### Your objective
Only one stretch of the data is wanted: the line containing "(10_state R22, R38;", the line containing "index h := absurd rfl h", and every line between them, copied exactly.

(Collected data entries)
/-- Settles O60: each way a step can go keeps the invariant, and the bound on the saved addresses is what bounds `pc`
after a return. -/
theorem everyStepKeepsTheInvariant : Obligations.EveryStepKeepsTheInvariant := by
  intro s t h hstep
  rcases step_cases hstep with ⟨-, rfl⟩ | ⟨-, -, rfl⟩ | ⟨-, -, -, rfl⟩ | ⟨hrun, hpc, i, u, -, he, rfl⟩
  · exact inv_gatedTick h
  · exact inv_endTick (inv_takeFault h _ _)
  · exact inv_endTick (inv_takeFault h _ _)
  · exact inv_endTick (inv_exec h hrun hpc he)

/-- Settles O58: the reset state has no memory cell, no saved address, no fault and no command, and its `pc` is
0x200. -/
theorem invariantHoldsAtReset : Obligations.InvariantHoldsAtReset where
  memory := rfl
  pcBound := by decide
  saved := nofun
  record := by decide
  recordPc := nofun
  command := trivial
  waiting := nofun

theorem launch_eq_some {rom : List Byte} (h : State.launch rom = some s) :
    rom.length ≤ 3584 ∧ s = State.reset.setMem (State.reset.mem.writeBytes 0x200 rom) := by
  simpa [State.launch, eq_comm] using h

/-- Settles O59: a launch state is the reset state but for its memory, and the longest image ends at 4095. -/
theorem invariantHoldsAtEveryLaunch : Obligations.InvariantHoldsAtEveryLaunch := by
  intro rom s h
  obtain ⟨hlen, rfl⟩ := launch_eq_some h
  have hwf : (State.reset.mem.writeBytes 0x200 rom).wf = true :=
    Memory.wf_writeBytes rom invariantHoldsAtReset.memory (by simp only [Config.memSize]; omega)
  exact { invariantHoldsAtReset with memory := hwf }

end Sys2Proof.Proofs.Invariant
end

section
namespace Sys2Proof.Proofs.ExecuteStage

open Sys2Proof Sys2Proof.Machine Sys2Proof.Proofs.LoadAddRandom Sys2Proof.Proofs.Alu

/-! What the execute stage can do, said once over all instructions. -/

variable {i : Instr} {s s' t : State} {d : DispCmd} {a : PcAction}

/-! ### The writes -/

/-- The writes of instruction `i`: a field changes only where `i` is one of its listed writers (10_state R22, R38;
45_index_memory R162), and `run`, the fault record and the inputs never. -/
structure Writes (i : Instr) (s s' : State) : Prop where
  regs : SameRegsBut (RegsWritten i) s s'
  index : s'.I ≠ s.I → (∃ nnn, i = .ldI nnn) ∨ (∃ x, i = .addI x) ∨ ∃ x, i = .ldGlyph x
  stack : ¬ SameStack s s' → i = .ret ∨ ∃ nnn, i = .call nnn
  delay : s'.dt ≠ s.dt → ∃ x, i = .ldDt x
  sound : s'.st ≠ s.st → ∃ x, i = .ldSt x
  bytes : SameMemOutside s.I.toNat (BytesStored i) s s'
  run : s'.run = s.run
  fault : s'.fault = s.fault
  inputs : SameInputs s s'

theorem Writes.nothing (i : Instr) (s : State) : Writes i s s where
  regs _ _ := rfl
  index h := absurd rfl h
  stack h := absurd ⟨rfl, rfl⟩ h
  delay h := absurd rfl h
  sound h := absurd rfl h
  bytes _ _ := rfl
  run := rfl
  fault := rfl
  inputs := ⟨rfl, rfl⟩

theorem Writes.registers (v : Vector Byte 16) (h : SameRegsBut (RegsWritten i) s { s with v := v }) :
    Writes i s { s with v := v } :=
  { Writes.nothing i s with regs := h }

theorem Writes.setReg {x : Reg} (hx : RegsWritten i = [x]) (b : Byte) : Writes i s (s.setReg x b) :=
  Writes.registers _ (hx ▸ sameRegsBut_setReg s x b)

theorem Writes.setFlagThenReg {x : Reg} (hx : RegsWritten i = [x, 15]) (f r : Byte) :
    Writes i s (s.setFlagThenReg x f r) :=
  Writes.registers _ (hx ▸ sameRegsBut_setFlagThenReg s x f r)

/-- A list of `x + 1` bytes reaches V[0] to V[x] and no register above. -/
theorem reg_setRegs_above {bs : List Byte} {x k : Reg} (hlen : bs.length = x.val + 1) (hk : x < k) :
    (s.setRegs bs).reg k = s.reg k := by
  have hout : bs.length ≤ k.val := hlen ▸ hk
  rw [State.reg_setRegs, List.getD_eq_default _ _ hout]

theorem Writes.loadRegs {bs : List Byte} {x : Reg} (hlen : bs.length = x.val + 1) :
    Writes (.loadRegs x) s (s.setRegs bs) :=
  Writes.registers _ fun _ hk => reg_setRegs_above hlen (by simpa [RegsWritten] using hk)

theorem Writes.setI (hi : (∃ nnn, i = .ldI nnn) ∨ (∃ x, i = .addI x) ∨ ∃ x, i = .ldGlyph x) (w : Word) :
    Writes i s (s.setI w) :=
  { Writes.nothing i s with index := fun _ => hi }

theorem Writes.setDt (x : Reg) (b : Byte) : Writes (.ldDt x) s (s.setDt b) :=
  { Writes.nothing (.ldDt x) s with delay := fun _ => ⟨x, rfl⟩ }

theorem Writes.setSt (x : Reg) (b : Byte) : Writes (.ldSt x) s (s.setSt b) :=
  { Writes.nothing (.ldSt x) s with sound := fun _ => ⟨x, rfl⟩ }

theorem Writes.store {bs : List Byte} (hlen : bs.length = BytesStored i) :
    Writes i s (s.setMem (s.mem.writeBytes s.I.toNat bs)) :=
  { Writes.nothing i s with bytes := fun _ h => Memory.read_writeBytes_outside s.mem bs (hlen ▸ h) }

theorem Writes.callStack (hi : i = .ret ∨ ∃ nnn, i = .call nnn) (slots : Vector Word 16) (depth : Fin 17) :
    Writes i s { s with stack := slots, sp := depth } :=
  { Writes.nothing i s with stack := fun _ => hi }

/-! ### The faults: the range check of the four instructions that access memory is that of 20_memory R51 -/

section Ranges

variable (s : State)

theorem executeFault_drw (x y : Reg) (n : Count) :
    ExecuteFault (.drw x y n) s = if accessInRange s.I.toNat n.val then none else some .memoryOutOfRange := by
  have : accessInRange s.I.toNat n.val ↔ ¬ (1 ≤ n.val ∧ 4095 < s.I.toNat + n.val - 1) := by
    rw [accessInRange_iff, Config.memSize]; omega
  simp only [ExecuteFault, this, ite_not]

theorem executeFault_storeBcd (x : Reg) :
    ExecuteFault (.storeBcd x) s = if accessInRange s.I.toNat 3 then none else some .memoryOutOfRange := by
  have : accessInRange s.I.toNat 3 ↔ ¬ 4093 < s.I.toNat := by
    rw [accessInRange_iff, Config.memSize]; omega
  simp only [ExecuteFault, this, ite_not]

* * *

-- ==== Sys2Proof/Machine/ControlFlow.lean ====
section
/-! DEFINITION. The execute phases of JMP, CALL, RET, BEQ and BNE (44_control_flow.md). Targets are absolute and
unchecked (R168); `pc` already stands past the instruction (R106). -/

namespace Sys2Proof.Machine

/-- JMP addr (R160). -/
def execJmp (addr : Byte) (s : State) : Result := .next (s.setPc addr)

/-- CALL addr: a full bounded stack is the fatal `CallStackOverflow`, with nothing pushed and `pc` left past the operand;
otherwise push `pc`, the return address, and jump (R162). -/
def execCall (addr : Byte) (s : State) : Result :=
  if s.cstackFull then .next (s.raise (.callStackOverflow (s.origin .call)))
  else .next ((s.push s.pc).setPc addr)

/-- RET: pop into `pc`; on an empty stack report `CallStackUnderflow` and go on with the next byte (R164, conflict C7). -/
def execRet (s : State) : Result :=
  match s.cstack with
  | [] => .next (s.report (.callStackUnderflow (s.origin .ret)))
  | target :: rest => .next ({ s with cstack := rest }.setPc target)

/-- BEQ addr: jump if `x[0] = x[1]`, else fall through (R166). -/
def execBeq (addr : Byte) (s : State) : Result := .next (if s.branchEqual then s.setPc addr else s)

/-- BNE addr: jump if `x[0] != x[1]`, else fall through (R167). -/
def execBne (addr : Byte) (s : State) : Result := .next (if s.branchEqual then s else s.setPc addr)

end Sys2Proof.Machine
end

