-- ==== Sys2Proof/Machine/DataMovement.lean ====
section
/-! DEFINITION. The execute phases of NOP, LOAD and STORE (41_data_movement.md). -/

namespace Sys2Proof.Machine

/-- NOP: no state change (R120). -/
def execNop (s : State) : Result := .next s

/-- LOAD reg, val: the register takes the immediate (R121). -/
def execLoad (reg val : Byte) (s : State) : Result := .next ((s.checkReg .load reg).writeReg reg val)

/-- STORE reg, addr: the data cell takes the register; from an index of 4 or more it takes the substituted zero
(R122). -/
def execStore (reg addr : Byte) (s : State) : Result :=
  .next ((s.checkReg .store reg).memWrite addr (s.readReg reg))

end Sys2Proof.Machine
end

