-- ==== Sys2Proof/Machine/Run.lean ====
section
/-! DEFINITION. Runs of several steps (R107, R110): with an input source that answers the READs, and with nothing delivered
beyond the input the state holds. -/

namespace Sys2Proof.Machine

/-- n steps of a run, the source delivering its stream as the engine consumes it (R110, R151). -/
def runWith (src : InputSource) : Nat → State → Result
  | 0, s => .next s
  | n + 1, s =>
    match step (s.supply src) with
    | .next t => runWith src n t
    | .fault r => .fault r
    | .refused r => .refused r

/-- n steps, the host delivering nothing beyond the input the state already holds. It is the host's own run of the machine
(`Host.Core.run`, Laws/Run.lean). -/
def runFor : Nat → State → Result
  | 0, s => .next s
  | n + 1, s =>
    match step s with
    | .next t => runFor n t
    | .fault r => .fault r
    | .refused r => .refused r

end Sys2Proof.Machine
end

### The answer
/-- The writes of instruction `i`: a field changes only where `i` is one of its listed writers (10_state R22, R38;
45_index_memory R162), and `run`, the fault record and the inputs never. -/
structure Writes (i : Instr) (s s' : State) : Prop where
  regs : SameRegsBut (RegsWritten i) s s'
  index : s'.I ≠ s.I → (∃ nnn, i = .ldI nnn) ∨ (∃ x, i = .addI x) ∨ ∃ x, i = .ldGlyph x
  stack : ¬ SameStack s s' → i = .ret ∨ ∃ nnn, i = .call nnn
  delay : s'.dt ≠ s.dt → ∃ x, i = .ldDt x
  sound : s'.st ≠ s.st → ∃ x, i = .ldSt x
  bytes : SameMemOutside s.I.toNat (BytesStored i) s s'
  run : s'.run = s.run
  fault : s'.fault = s.fault
  inputs : SameInputs s s'

theorem Writes.nothing (i : Instr) (s : State) : Writes i s s where
  regs _ _ := rfl
  index h := absurd rfl h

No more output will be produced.